theorem wholeWrite_only {pts : List Part} {s₀ : State} (c : Code) (f : State → State) (s : State) (ho : Moves pts
      s₀ s) (hf : ∀ t, Moves pts t (f t)) (hp : [.regs] ⊆ pts) :
    Moves pts s₀ (wholeWrite c f s) := by
  simp only [List.cons_subset, List.nil_subset, and_true] at hp
  have hf' : ∀ t, Moves pts s₀ t → Moves pts s₀ (f t) := fun t h => h.trans (hf t)
  unfold wholeWrite
  simp (maxDischargeDepth := 80) only [Moves.ite_iff, List.cons_subset, List.nil_subset, implies_true, and_self,
      refuse_only, ho, hf', hp]

theorem commandWrite_only {pts : List Part} {s₀ : State} (src : Writer) (off : Nat) (w : Word) (s : State) (t :
      State)
    (hr : commandWrite src off w s = some t) (ho : Moves pts s₀ s) (hp : [.regs, .out, .freeCtr, .power, .time,
      .basket, .host, .field, .pix, .roi, .wfe, .cores, .knots, .mem, .poison, .serve, .fault, .weave, .therm,
      .fuse, .boot] ⊆ pts) :
    Moves pts s₀ t := by
  simp only [List.cons_subset, List.nil_subset, and_true] at hp
  have key : ∀ {c : Prop} [Decidable c] {u : State} {x : Option State},
      Moves pts s₀ u → (x = some t → Moves pts s₀ t) →
      (if c then some u else x) = some t → Moves pts s₀ t := by
    intro c _ u x hu hx h
    split at h
    · exact Option.some.inj h ▸ hu
    · exact hx h
  revert hr
  unfold commandWrite
  repeat' (refine key ?_ ?_)
  all_goals first
    | (intro h; cases h; done)
    | (simp (maxDischargeDepth := 80) only [Moves.refl, List.cons_subset, List.nil_subset, implies_true, and_self,
      onBit_only, wholeWrite_only, forPorts_only, clkApply_only, timeSet_only, pwrEnter_only, fuseCommand_only,
      bootCmd_only, rekey_only, retrain_only, fwdStart_only, darkCapture_only, snapWrite_only, armZ_only,
      armAt_only, ruleSwap_only, ruleRead_only, ruleWrite_only, diagCapture_only, stopRun_only, softStart_only,
      reqRead_only, newKey_only, faultClear_only, ho, hp])

theorem bootCtlWrite_only {pts : List Part} {s₀ : State} (val : Word) (be : BitVec 4) (s : State) (ho : Moves pts
      s₀ s) (hp : [.regs] ⊆ pts) :
    Moves pts s₀ (bootCtlWrite val be s) := by
  simp only [List.cons_subset, List.nil_subset, and_true] at hp
  unfold bootCtlWrite
  simp (maxDischargeDepth := 80) only [Moves.ite_iff, List.cons_subset, List.nil_subset, implies_true, and_self,
      State_setFlag_only, pairOverride_only, ho, hp]

theorem ownWrite_only {pts : List Part} {s₀ : State} (off : Nat) (val : Word) (be : BitVec 4) (s : State) (t :
      State)
    (hr : ownWrite off val be s = some t) (ho : Moves pts s₀ s) (hp : [.regs, .out, .time, .basket, .host, .roi,
      .wfe] ⊆ pts) :
    Moves pts s₀ t := by
  simp only [List.cons_subset, List.nil_subset, and_true] at hp
  unfold ownWrite at hr
  repeat' split at hr
  all_goals first
    | cases hr; done
    | (cases hr; simp (maxDischargeDepth := 80) only [wf_const_iff, wf_reset_iff, wf_filter_iff, wf_all_iff,
        rising_set_iff, FuseMoves.refl, imp_self, smWf_nil, rising_nil, Moves.ite_iff, Moves.upd, Moves.refl,
        Moves.foldl, List.cons_subset, List.nil_subset, and_true, true_and, true_or, or_true, implies_true,
      and_self,
         timeBeatLenWrite_only, timeBeatEpochWrite_only, bootCtlWrite_only, recCfgWrite_only, cryptModeWrite_only,
        wfeCtlWrite_only, ringCfgWrite_only, winCtlWrite_only, ho, hp])

theorem bar0Write_only {pts : List Part} {s₀ : State} (src : Writer) (off : Nat) (val : Word) (be : BitVec 4) (s :
      State) (ho : Moves pts s₀ s) (hp : [.regs, .out, .freeCtr, .power, .time, .basket, .host, .field, .pix, .roi,
      .wfe, .cores, .knots, .mem, .poison, .serve, .fault, .weave, .therm, .fuse, .boot] ⊆ pts) :
    Moves pts s₀ (bar0Write src off val be s) := by
  simp only [List.cons_subset, List.nil_subset, and_true] at hp
  unfold bar0Write
  split
  · exact ho
  · refine Moves.ite ho (Moves.ite ho (Moves.ite ?_ (Moves.ite ?_ (Moves.ite ?_ ?_))))
    · exact refuse_only _ _ ho (by simp [hp])
    · exact stageLo_only _ _ _ _ _ ho (by simp [hp])
    · exact pairWrite_only _ _ _ _ _ _ ho (by simp [hp])
    · split
      · rename_i h; exact ownWrite_only _ _ _ _ _ h ho (by simp [hp])
      · rename_i h; exact commandWrite_only _ _ _ _ _ h ho (by simp [hp])
      · exact fieldsWrite_only _ _ _ _ _ _ ho (by simp [hp])

theorem forwardedAccess_only {pts : List Part} {s₀ : State} (origin : BitVec 6) (off : Nat) (write : Option Word)
      (s : State) (ho : Moves pts s₀ s) (hp : [.regs, .out, .freeCtr, .power, .time, .basket, .host, .field, .pix,
      .roi, .wfe, .cores, .knots, .mem, .poison, .serve, .fault, .weave, .therm, .fuse, .boot] ⊆ pts) :
    Moves pts s₀ (forwardedAccess origin off write s) := by
  simp only [List.cons_subset, List.nil_subset, and_true] at hp
  unfold forwardedAccess
  refine Moves.ite ?_ (Moves.ite ?_ ?_)
  · exact State_emit_only _ _ (latch_only _ _ _ ho (by simp [hp])) (by simp [hp])
  · split
    · exact State_emit_only _ _ (bar0Write_only _ _ _ _ _ ho (by simp [hp])) (by simp [hp])
    · exact State_emit_only _ _ (bar0Read_only _ _ ho (by simp [hp])) (by simp [hp])
  · split
    · exact State_emit_only _ _ ho (by simp [hp])
    · exact State_emit_only _ _ ho (by simp [hp])
    · exact ho

theorem sendCtrlWords_only {pts : List Part} {s₀ : State} (p : Port) (x : LinkPort) (a2 : Nat) (a3 : List LinkWord)
      (a4 : State) (ho : Moves pts s₀ a4) (hp : [.out] ⊆ pts) :
    Moves pts s₀ (sendCtrlWords p x a2 a3 a4) := by
  simp only [List.cons_subset, List.nil_subset, and_true] at hp
  induction a3 generalizing p x a2 a4 with
  | nil =>
    unfold sendCtrlWords
    simp (maxDischargeDepth := 80) only [ho]
  | cons y a3 ih =>
    unfold sendCtrlWords
    simp (maxDischargeDepth := 80) only [List.cons_subset, List.nil_subset, and_self, State_emit_only, ih, ho, hp]

theorem streamSlot_only {pts : List Part} {s₀ : State} (p : Port) (f slot n : Nat) (s : State) (ho : Moves pts s₀
      s) (hp : [.out, .basket] ⊆ pts) :
    Moves pts s₀ (streamSlot p f slot n s) := by
  simp only [List.cons_subset, List.nil_subset, and_true] at hp
  unfold streamSlot
  simp (maxDischargeDepth := 80) only [FuseMoves.refl, imp_self, Moves.upd, Moves.refl, Moves.foldl,
      List.cons_subset, List.nil_subset, and_true, true_or, or_true, implies_true, and_self, State_emit_only, ho,
      hp]

theorem localSlots_only {pts : List Part} {s₀ : State} (p : Port) (f : Nat) (s : State) (ho : Moves pts s₀ s) (hp :
      [.out, .basket] ⊆ pts) :
    Moves pts s₀ (localSlots p f s) := by
  simp only [List.cons_subset, List.nil_subset, and_true] at hp
  unfold localSlots
  repeat' first
    | (simp (maxDischargeDepth := 80) only [Moves.ite_iff, Moves.refl, List.cons_subset, List.nil_subset,
      implies_true, and_self, streamSlot_only, ho, hp]; done)
    | intro _
    | split
    | refine Moves.foldl (fun _ _ => ?_) ?_
    | with_reducible apply streamSlot_only

theorem framePass_only {pts : List Part} {s₀ : State} (f : Nat) (p : Port) (s : State) (ho : Moves pts s₀ s) (hp :
      [.out, .basket] ⊆ pts) :
    Moves pts s₀ (framePass f p s) := by
  simp only [List.cons_subset, List.nil_subset, and_true] at hp
  unfold framePass
  simp (maxDischargeDepth := 80) only [Moves.ite_iff, List.cons_subset, List.nil_subset, implies_true, and_self,
      State_setPort_only, localSlots_only, sendCtrlWords_only, ho, hp]

theorem framesPass_only {pts : List Part} {s₀ : State} (f : Nat) (s : State) (ho : Moves pts s₀ s) (hp : [.regs,
      .out, .basket, .host, .knots] ⊆ pts) :
    Moves pts s₀ (framesPass f s) := by
  simp only [List.cons_subset, List.nil_subset, and_true] at hp
  unfold framesPass
  simp (maxDischargeDepth := 80) only [Moves.refl, Moves.foldl, List.cons_subset, List.nil_subset, implies_true,
      and_self, drainOutbox_only, framePass_only, unstall_only, ho, hp]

* * * * * * *

What is being asked: Scan the entries above for the string "foldl", and copy every line where it turns up.

Your response:
        Moves.foldl, List.cons_subset, List.nil_subset, and_true, true_and, true_or, or_true, implies_true,
  simp (maxDischargeDepth := 80) only [FuseMoves.refl, imp_self, Moves.upd, Moves.refl, Moves.foldl,
    | refine Moves.foldl (fun _ _ => ?_) ?_
  simp (maxDischargeDepth := 80) only [Moves.refl, Moves.foldl, List.cons_subset, List.nil_subset, implies_true,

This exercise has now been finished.